Test connection fails with “NoSuchBucket”, check region. The S3 client uses the region you set, not the bucket’s actual region; a region mismatch presents as a missing bucket.
Test passes but runs always say “listed: 0”, the prefix is wrong, the file glob is too narrow, or every file has already been processed (check dropzone_processed_files for that integration).
Calibration panel says “no calibration sample to finalize”, the integration hasn’t pulled a file yet. Click Pull a sample now in the calibration panel, or hit Run Now on the integration card.

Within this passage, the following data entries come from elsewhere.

/-! ### Deep memory (R311-R336) -/

/-- Controller commands, none BUSY and the channel neither fenced nor absent: INIT of an empty channel ends at once, INIT of
a good geometry and APPLYDLY are BUSY until they end, PROBE needs its row block free of every image; a completed command is
DONE. How controller commands end. -/
def Obligations.ControllerCommands : Prop :=
  (∀ (c : Fin 8) (s : State), s.fld (mcBase c) F.MCCMDSTAT_STATE ≠ 1 → s.chFenced c = false →
    (s.setupMode = true → s.fld (mcBase c) F.MCGEOM_DIMMS = 0 → ∃ t, exec (.mcInit c) s = .next t ∧
      t.mcState c = 0 ∧ t.fld (mcBase c) F.MCCMDSTAT_STATE = 2) ∧
    (s.setupMode = true → s.fld (mcBase c) F.MCGEOM_DIMMS ≠ 0 → s.geomOk c = true → ∃ t, exec (.mcInit c) s = .next t ∧
      (t.ch c).cmd = 1 ∧ (t.ch c).apply = true ∧ t.fld (mcBase c) F.MCCMDSTAT_STATE = 1) ∧
    (s.setupMode = false → ∃ t, exec (.mcInit c) s = .next t ∧ t.fld (mcBase c) F.MCCMDSTAT_STATE = 3 ∧
      t.fld (mcBase c) F.MCCMDSTAT_REASON = 1) ∧
    (s.chAbsent c = false → ∃ t, exec (.applydly c) s = .next t ∧ (t.ch c).cmd = 2 ∧ (t.ch c).apply = true ∧
      t.fld (mcBase c) F.MCCMDSTAT_STATE = 1) ∧
    (s.chAbsent c = false → s.rangeInstalled (s.probeArea c).1 (s.probeArea c).2 = true → chanOf (s.probeArea c).1 = c →
      s.inRegions (s.probeArea c).1 (s.probeArea c).2 = false → ∃ t, exec (.mcProbe c) s = .next t ∧ (t.ch c).cmd = 3 ∧
      t.fld (mcBase c) F.MCCMDSTAT_STATE = 1)) ∧
  (∀ (c : Fin 8) (s : State),
    ((s.ch c).cmd = 1 → ∃ t, exec (.mcInitDone c) s = .next t ∧ t.mcState c = 1 ∧ (t.ch c).cmd = 0 ∧
      t.fld (mcBase c) F.MCCMDSTAT_STATE = 2) ∧
    (∀ res, (s.ch c).cmd = 3 → s.mcState c = 1 → s.mode ≠ .harbour → ∃ t, exec (.probeDone c res) s = .next t ∧ (t.ch c).cmd = 0 ∧
      t.fld (mcBase c) F.MCCMDSTAT_STATE = 2 ∧
      ∀ a, (a < (s.probeArea c).1 ∨ (s.probeArea c).1 + (s.probeArea c).2 ≤ a) → t.byte a = s.byte a) ∧
    (s.mode ≠ .cold → (s.ch c).fencing = none → s.mcState c ≠ 5 → s.chAbsent c = false →
      s.fld (mcBase c) F.MCCMDSTAT_STATE ≠ 1 → exec (.mcFence c) s = .next (s.fenceStart c true 4)) ∧
    (s.mode = .cold → ∃ t, exec (.mcFence c) s = .next t ∧ t.fld (mcBase c) F.MCCMDSTAT_STATE = 3 ∧
      t.fld (mcBase c) F.MCCMDSTAT_REASON = 1) ∧
    ((s.ch c).fencing = some true → ∃ t, exec (.fenceComplete c) s = .next t ∧ t.mcState c = 5 ∧ (t.ch c).fencing = none ∧
      t.fld (mcBase c) F.MCCMDSTAT_STATE = 2) ∧
    ((s.mcState c = 1 ∨ (s.ch c).cmd = 1) → (s.ch c).apply = true → (s.ch c).mrw = none → ∃ t,
      exec (.refreshWindow c) s = .next t ∧ (t.ch c).apply = false ∧ (t.ch c).inForce = s.shadows c) ∧
    (∀ (p : Path) (mr data : BitVec 8), s.setupMode = true → ∃ t, exec (.mcmrwGo p c mr data 0 false) s = .next t ∧
      (t.ch c).mrw = some (0, 0, mr.toNat, data.toNat)))

/-- Best-effort requests. A write has landed as it enters its bank queue, byte for byte, and changes no other byte; a read
takes the bytes memory holds as it enters. A request to an address that may not be reached is answered at once. -/
def Obligations.BestEffortRequests : Prop :=
  ∀ (req : Fin 134) (a : BitVec 48) (s : State) (qi : Nat), isDeep a.toNat = true → s.asleep = [] →
    qi = 32 * (s.burst a.toNat).half + 4 * (s.burst a.toNat).bg + (s.burst a.toNat).ba →
    (∀ d : List Byte, 0 < d.length → d.length ≤ 64 → a.toNat % 64 + d.length ≤ 64 →
      s.memStatus a.toNat d.length true = .ok → (vget (s.ch (chanOf a.toNat)).queue qi []).length < 8 →
      ∃ t, exec (.beRequest req a (some d) 0) s = .next t ∧
        (∀ k, k < d.length → t.byte (a.toNat + k) = d.getD k 0) ∧
        (∀ b, (b < a.toNat ∨ a.toNat + d.length ≤ b) → t.byte b = s.byte b) ∧ (∀ r, t.rd r = s.rd r)) ∧
    (∀ n : Fin 65, 0 < n.val → a.toNat % 64 + n.val ≤ 64 → s.memStatus a.toNat n false ≠ .ok →
      exec (.beRequest req a none n) s = .next (s.beAnswer (chanOf a.toNat) req (s.memStatus a.toNat n false) []))

/-- The service of best-effort queues and the channels' own events. -/
def Obligations.ChannelEvents : Prop :=
  (∀ (u : Fin 16) (s : State) (x : Chan) (q : Nat) (r : BeReq) (rest : List BeReq) (word : Fin 8) (bit : Fin 72),
    x = s.ch (u / 2) → s.mode ≠ .harbour → s.mcState (u / 2) = 1 → x.nextQueue (u % 2) = some q → vget x.queue q [] = r :: rest → q < 64 →
    (s.burst r.addr).ch = u / 2 → r.write = false →
    actCount x ((s.burst r.addr).half, (s.burst r.addr).lr, (s.burst r.addr).bg, (s.burst r.addr).ba) <
      s.fld mcgBase F.MCACTLIM_ACTLIM →
    ∃ t, exec (.beSlotServe u .ok word bit) s = .next t ∧ s.SameStores t ∧ vget (t.ch (u / 2)).queue q [] = rest ∧
      (t.ch (u / 2)).lastResp = some (r.req, .ok, r.data)) ∧
  (∀ (c : Fin 8) (s : State), s.fld mcgBase F.MCCETHR_LIMIT < (s.ch c).ceCount → (s.ch c).ceRaised = false →
    exec (.memCeRate c) s = .next (((s.setCh c { s.ch c with ceRaised := true }).notice 0x0C04 (mcSrc c)).newSecond c)) ∧
  (∀ (u : Fin 16) (a : BitVec 48) (req : Fin 134) (s : State), (s.ch (u / 2)).fencing.isSome = true →
    ∃ t, exec (.memCaParity u a req) s = .next t ∧ (t.ch (u / 2)).lastResp = some (req.val, .capar, []) ∧
      t.fld (mcBase (u / 2)) F.MCTHR_CAPAR =
        min (2 ^ F.MCTHR_CAPAR.width - 1) (s.fld (mcBase (u / 2)) F.MCTHR_CAPAR + 1)) ∧
  (∀ (c : Fin 8) (s : State), s.mode = .moored → s.fld mcgBase F.MCGLOBAL_SREN = 1 → s.mcState c = 1 →
    (s.ch c).fencing = none → ∃ t, exec (.selfRefreshEntry c) s = .next t ∧ t.mcState c = 2) ∧
  (∀ (c : Fin 8) (s : State), s.mcState c = 2 → ∃ t, exec (.srEntryComplete c) s = .next t ∧
    t.mcState c = if (s.ch c).waiting = true ∧ s.mode ≠ .harbour then 4 else 3) ∧
  (∀ (c : Fin 8) (s : State), s.mcState c = 4 → ∃ t, exec (.srExitComplete c) s = .next t ∧
    t.mcState c = if s.mode = .harbour then 2 else 1) ∧
  (∀ (a : BitVec 48) (word : Fin 8) (bit : Fin 72) (s : State), s.fld mcgBase F.MCSCRUB_EN = 1 →
    s.mcState (chanOf (a.toNat / 64 * 64)) = 1 → s.mode ≠ .harbour → s.rangeInstalled (a.toNat / 64 * 64) 64 = true →
    s.atActLimit (s.burst (a.toNat / 64 * 64)) = false → ∃ t, exec (.patrolScrub a .ok word bit) s = .next t ∧ s.SameStores t ∧
      (t.ch (chanOf (a.toNat / 64 * 64))).scrubAt = a.toNat / 64 * 64 + 64) ∧
  (∀ (c : Fin 8) (v : Int) (s : State), s.fld (mcBase c) F.MCGEOM_DIMMS = 1 → -128 ≤ v → v < 95 →
    ∃ t, exec (.rdimmTempRead c [some v]) s = .next t ∧ t.sfld (mcBase c) F.MCTEMP_T0 = v ∧
      t.fld (mcBase c) F.MCTEMP_V0 = 1)

/-! ### Register accesses (R11-R14, R442, R464-R474) -/

/-- An access of the register file through a path. A write that is misaligned or finds no register has no effect and says
so; PMCTL of a converter takes each field by its Range/Clamp column and stays PROTECTED from a foreign path; a preset out of
range shows in CLAMPLOG. A read of FRC's low half latches the high half for the path, and a read of the first word of an
entry of the tideline, the fault history or CLAMPLOG latches the entry for it. -/
def Obligations.RegisterAccess : Prop :=
  (∀ (p : Path) (a : BitVec 48) (w : W32) (x : Ext) (s : State),
    (a.toNat % 4 ≠ 0 → exec (.registerWrite p a w x) s = .next (s.answer p .format [])) ∧
    (a.toNat % 4 = 0 → canonAddr a.toNat = a.toNat → regAt a.toNat = none →
      exec (.registerWrite p a w x) s = .next (s.answer p .unmapped []))) ∧
  (∀ (p : Path) (g : Fin 64) (w : W32) (x : Ext) (s : State),
    (s.mode ≠ .cold → s.mayWrite p g = true → ∃ t, exec (.registerWrite p (BitVec.ofNat 48 (convBase g)) w x) s = .next t ∧
      (t.path p).status = .ok ∧ t.mem = s.mem ∧ t.eng = s.eng ∧ t.pin = s.pin ∧
      t.fld (convBase g) F.PMCTL_PRESET = (if bitsOf w 0 3 ≤ 5 then bitsOf w 0 3 else 1) ∧
      t.fld (convBase g) F.PMCTL_CHAN = (if bitsOf w 4 5 ≤ 16 then bitsOf w 4 5 else 0) ∧
      t.fld (convBase g) F.PMCTL_COUNT = bitsOf w 16 16 ∧
      (5 < bitsOf w 0 3 → t.rd (clogBase (s.fld 0 F.CLIDX_NEXT)) = BitVec.ofNat 32 (convBase g) ∧
        t.rd (clogBase (s.fld 0 F.CLIDX_NEXT) + 8) = BitVec.ofNat 32 (bitsOf w 0 3) ∧
        t.rd (clogBase (s.fld 0 F.CLIDX_NEXT) + 12) = 1 ∧ t.fld 0 F.FAULTSUM_CLAMPED = 1)) ∧
    (s.mayWrite p g = false →
      exec (.registerWrite p (BitVec.ofNat 48 (convBase g)) w x) s = .next (s.answer p .protect []))) ∧
  (∀ (p : Path) (s : State), s.mode ≠ .cold → ∃ t, exec (.wideValueLowRead p (BitVec.ofNat 48 stBase)) s = .next t ∧
    (t.path p).status = .ok ∧ (t.path p).data = [BitVec.ofNat 32 s.tim.frc.toNat] ∧ t.tim = s.tim ∧
    ∀ v, v.path p = t.path p → ∃ u, exec (.wideValueLowRead p (BitVec.ofNat 48 (stBase + 4))) v = .next u ∧
      (u.path p).status = .ok ∧ (u.path p).data = [BitVec.ofNat 32 (s.tim.frc.toNat / 2 ^ 32)]) ∧
  (∀ (p : Path) (hist : Bool) (e : BitVec 8) (s : State) (base : Nat),
    base = (if hist then histBase e.toNat else tideBase (e.toNat % 16)) →
    ∃ t, exec (.tidelineEntryRead p hist e 0) s = .next t ∧ (t.path p).data = [s.rd base] ∧
      ∀ (k : Fin 4) v, k ≠ 0 → v.path p = t.path p → ∃ u, exec (.tidelineEntryRead p hist e k) v = .next u ∧
        (u.path p).data = [s.rd (base + 4 * k)]) ∧
  (∀ (p : Path) (e : Fin 64) (s : State), ∃ t, exec (.clamplogEntryRead p e 0) s = .next t ∧
    (t.path p).data = [s.rd (clogBase e)] ∧
    ∀ (k : Fin 4) v, k ≠ 0 → v.path p = t.path p → ∃ u, exec (.clamplogEntryRead p e k) v = .next u ∧
      (u.path p).data = [s.rd (clogBase e + 4 * k)])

Same files keep getting re-pulled, etags are changing on each upload. If the writer is rewriting the same logical content with a new timestamp on every run, either deduplicate upstream or accept that each upload is a new artifact.
AssumeRole fails with “AccessDenied”, the trust policy on the role isn’t accepting the Draxis principal, or the external ID doesn’t match. Check the role’s trust policy and that the external ID in the integration form matches exactly.
Still stuck? Open a support ticket with the integration ID, the bucket, and the run summary from the integration’s history.